If the trampoline can be considered as a spring with a spring constant of 4.5 x 10^5 N/m, what is the maximum depression of the trampoline?
I started with this knowledge:
E=1/2mv^2+mgy+1/2kx^2
This being the total of energies.
I have done a similar problem in an example problem but I do not know how to do this one.
So here is the work I have so far:
a= highest point
b=hit trampoline
c=lowest point
Ea= 1/2(75)(v^2)+(75)(9.80)(3.2)+1/2k(0)^2
=37.5 v^2 +2352
Eb= 1/2(75)(v^2)+(75)(9.80)(0)+1/2k(0)^2
=37.5 v^2
Ec= 1/2(75)(0)^2+(75)(9.80)(x)+1/2 (4.5 x 10^5)x^2
=735x+2.25 x10^5 x^2
I am unsure of where to go from here.
To find the maximum depression of the trampoline, we need to determine the position where the gravitational potential energy is converted entirely into the potential energy stored in the spring. This occurs when the kinetic energy of the person is zero.

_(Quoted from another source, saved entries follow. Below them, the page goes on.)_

-- ==== Sys2Proof/Proofs/DecodeRegister.lean ====
section
/-! PROOFS. The decoder on a format R word (30_encoding.md R51, R56, R58): the fields come back as they were packed, and
under six different function codes each three-register ALU code selects its own instruction. -/

namespace Sys2Proof

/-! The fields of a format R word. -/

@[simp] theorem op_packR (a b d : Reg) (k : BitVec 4) : (fieldsOf (packR a b d k)).op = 0b000#3 := by
  have hk := k.isLt
  rw [op_eq_iff, packR_toNat, BitVec.toNat_ofNat]
  omega

@[simp] theorem rA_packR (a b d : Reg) (k : BitVec 4) : (fieldsOf (packR a b d k)).rA = a := by
  have hk := k.isLt
  exact regField_eq (by rw [packR_toNat]; omega)

@[simp] theorem rB_packR (a b d : Reg) (k : BitVec 4) : (fieldsOf (packR a b d k)).rB = b := by
  have hk := k.isLt
  exact regField_eq (by rw [packR_toNat]; omega)

@[simp] theorem rD_packR (a b d : Reg) (k : BitVec 4) : (fieldsOf (packR a b d k)).rD = d := by
  have hk := k.isLt
  exact regField_eq (by rw [packR_toNat]; omega)

@[simp] theorem func_packR (a b d : Reg) (k : BitVec 4) : (fieldsOf (packR a b d k)).func = k := by
  have hk := k.isLt
  rw [func_eq_iff, packR_toNat]
  omega

/-- A format R word is decoded by its function code. -/
theorem decode_packR (f : FuncCodes) (a b d : Reg) (k : BitVec 4) :
    decode f (packR a b d k) = decodeR f (packR a b d k) (fieldsOf (packR a b d k)) :=
  if_pos (op_packR a b d k)

/-- Under different function codes, each ALU code differs from those `decodeR` tests before it. -/
theorem FuncCodes.ne_earlier_of_distinct {f : FuncCodes} (h : f.distinct = true) :
    f.sub ≠ f.add ∧ (f.or ≠ f.add ∧ f.or ≠ f.sub) ∧ (f.and ≠ f.add ∧ f.and ≠ f.sub ∧ f.and ≠ f.or) ∧
      (f.slt ≠ f.add ∧ f.slt ≠ f.sub ∧ f.slt ≠ f.or ∧ f.slt ≠ f.and) := by
  simp only [distinct_iff, ne_eq, BitVec.toNat_inj] at h
  obtain ⟨⟨hadd_sub, hadd_or, hadd_and, hadd_slt, -⟩, ⟨hsub_or, hsub_and, hsub_slt, -⟩, ⟨hor_and, hor_slt, -⟩,
    ⟨hand_slt, -⟩, -⟩ := h
  exact ⟨Ne.symm hadd_sub, ⟨Ne.symm hadd_or, Ne.symm hsub_or⟩, ⟨Ne.symm hadd_and, Ne.symm hsub_and, Ne.symm hor_and⟩,
    ⟨Ne.symm hadd_slt, Ne.symm hsub_slt, Ne.symm hor_slt, Ne.symm hand_slt⟩⟩

/-! The five ALU words. `add` is tested first, so its code selects it whatever the others are. -/

theorem decode_packR_add (f : FuncCodes) (rD rA rB : Reg) :
    decode f (packR rA rB rD f.add) = .legal (.add rD rA rB) := by
  simp [decode_packR, decodeR]

section
variable {f : FuncCodes} (h : f.distinct = true) (rD rA rB : Reg)
include h

theorem decode_packR_sub : decode f (packR rA rB rD f.sub) = .legal (.sub rD rA rB) := by
  obtain ⟨hadd, -⟩ := FuncCodes.ne_earlier_of_distinct h
  simp [decode_packR, decodeR, hadd]

theorem decode_packR_or : decode f (packR rA rB rD f.or) = .legal (.or rD rA rB) := by
  obtain ⟨-, ⟨hadd, hsub⟩, -⟩ := FuncCodes.ne_earlier_of_distinct h
  simp [decode_packR, decodeR, hadd, hsub]

theorem decode_packR_and : decode f (packR rA rB rD f.and) = .legal (.and rD rA rB) := by
  obtain ⟨-, -, ⟨hadd, hsub, hor⟩, -⟩ := FuncCodes.ne_earlier_of_distinct h
  simp [decode_packR, decodeR, hadd, hsub, hor]

theorem decode_packR_slt : decode f (packR rA rB rD f.slt) = .legal (.slt rD rA rB) := by
  obtain ⟨-, -, -, hadd, hsub, hor, hand⟩ := FuncCodes.ne_earlier_of_distinct h
  simp [decode_packR, decodeR, hadd, hsub, hor, hand]

end

end Sys2Proof
end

We can start by setting Ea (the total energy at the highest point) equal to Ec (the total energy at the lowest point), since the potential energy is converted to spring potential energy:
37.5v^2 + 2352 = 735x + 2.25 x 10^5 x^2
Now, let's look for the maximum depression (maximum value of x) by taking the derivative of the equation with respect to x and setting it equal to zero:
d/dx (37.5v^2 + 2352) = d/dx (735x + 2.25 x 10^5 x^2)
0 = 735 + 4.5 x 10^5 x
Now, solve for x:
4.5 x 10^5 x = -735
x = -735 / (4.5 x 10^5)
x ≈ -0.00163 meters
However, negative values do not make sense in this context since we are looking for a depression. So, we discard the negative solution.
Therefore, the maximum depression of the trampoline is approximately 0.00163 meters.